*** Opening of Source data ***

-- ==== Sys2Proof/Config.lean ====
section
/-! DEFINITION. What is fixed for one machine (spec/00_scope.md R7): the constants, the two parameters the spec leaves
OPEN (which Transport, which reading of `scale_fn`), and the free values, which have no body. -/

namespace Sys2Proof

/-- The two Transports of 92_eei_decisions.md D15. -/
inductive TransportModel where
  /-- R91: the answers come from outside, any of the three, with any bytes, or never. -/
  | oracle
  /-- R100: deterministic and total over a finite byte list, answering at once. -/
  | reference
deriving DecidableEq, Repr

/-- The readings of the OPEN parameter `scale_fn` (R179). -/
inductive ScaleReading where
  /-- The default: the exact quotient, rounded once to binary32. -/
  | exact
  /-- Reading (ii): divisor and quotient rounded to binary64, then the quotient to binary32. -/
  | binary64
  /-- Reading (iii): divisor rounded to binary32, division in binary32. -/
  | binary32
  /-- Any other function of k and v: nothing is known of it. -/
  | unknown
deriving DecidableEq, Repr

/-- The OPEN parameters of R7 that a rule of the block reads. -/
structure Config where
  transport : TransportModel
  scale     : ScaleReading
deriving DecidableEq, Repr

namespace Config

/-- `LEN_MIN` (R7, D6). -/
def lenMin : Nat := 3

/-- `BUF_DEPTH` = `BODY_MAX` = 253 (R7). -/
def bufDepth : Nat := 253

/-- `PAYLOAD_LEN` = 27 (R7). -/
def payloadLen : Byte := 27

/-- `TELEMETRY_HEADER` (R7). -/
def telemetryHeader : Byte := 0xAE

/-- `TELEMETRY_LEN` (R7). -/
def telemetryLen : Byte := 0x1E

/-- The opcode of `START` (R69). -/
def startOp : Byte := 0x01

/-- FREE VALUE (R231, U15): how many bytes an abandoned read takes, before its bound is applied; the argument is the
counter `tick`. Assumption log 8. -/
opaque abandonedTakes : Nat → Nat

/-- FREE VALUE (R92, U16): how many of the bytes that did arrive a short read takes, before its bound is applied; the
argument is the counter `tick`. Assumption log 9. -/
opaque shortReadTakes : Nat → Nat

/-- FREE VALUE (R179): a `scale_fn` of which nothing is known, a function of the field index k and the integer v alone.
Assumption log 7. -/
opaque scaleUnknown : Nat → Word → F32

end Config

end Sys2Proof
end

*** Close of Source data ***

Print out the records exactly as they were entered.

-- ==== Sys2Proof/Config.lean ====
section
/-! DEFINITION. What is fixed for one machine (spec/00_scope.md R7): the constants, the two parameters the spec leaves
OPEN (which Transport, which reading of `scale_fn`), and the free values, which have no body. -/

namespace Sys2Proof

/-- The two Transports of 92_eei_decisions.md D15. -/
inductive TransportModel where
  /-- R91: the answers come from outside, any of the three, with any bytes, or never. -/
  | oracle
  /-- R100: deterministic and total over a finite byte list, answering at once. -/
  | reference
deriving DecidableEq, Repr

/-- The readings of the OPEN parameter `scale_fn` (R179). -/
inductive ScaleReading where
  /-- The default: the exact quotient, rounded once to binary32. -/
  | exact
  /-- Reading (ii): divisor and quotient rounded to binary64, then the quotient to binary32. -/
  | binary64
  /-- Reading (iii): divisor rounded to binary32, division in binary32. -/
  | binary32
  /-- Any other function of k and v: nothing is known of it. -/
  | unknown
deriving DecidableEq, Repr

/-- The OPEN parameters of R7 that a rule of the block reads. -/
structure Config where
  transport : TransportModel
  scale     : ScaleReading
deriving DecidableEq, Repr

namespace Config

/-- `LEN_MIN` (R7, D6). -/
def lenMin : Nat := 3

/-- `BUF_DEPTH` = `BODY_MAX` = 253 (R7). -/
def bufDepth : Nat := 253

/-- `PAYLOAD_LEN` = 27 (R7). -/
def payloadLen : Byte := 27

/-- `TELEMETRY_HEADER` (R7). -/
def telemetryHeader : Byte := 0xAE

/-- `TELEMETRY_LEN` (R7). -/
def telemetryLen : Byte := 0x1E

/-- The opcode of `START` (R69). -/
def startOp : Byte := 0x01

/-- FREE VALUE (R231, U15): how many bytes an abandoned read takes, before its bound is applied; the argument is the
counter `tick`. Assumption log 8. -/
opaque abandonedTakes : Nat → Nat

/-- FREE VALUE (R92, U16): how many of the bytes that did arrive a short read takes, before its bound is applied; the
argument is the counter `tick`. Assumption log 9. -/
opaque shortReadTakes : Nat → Nat

/-- FREE VALUE (R179): a `scale_fn` of which nothing is known, a function of the field index k and the integer v alone.
Assumption log 7. -/
opaque scaleUnknown : Nat → Word → F32

end Config

end Sys2Proof
end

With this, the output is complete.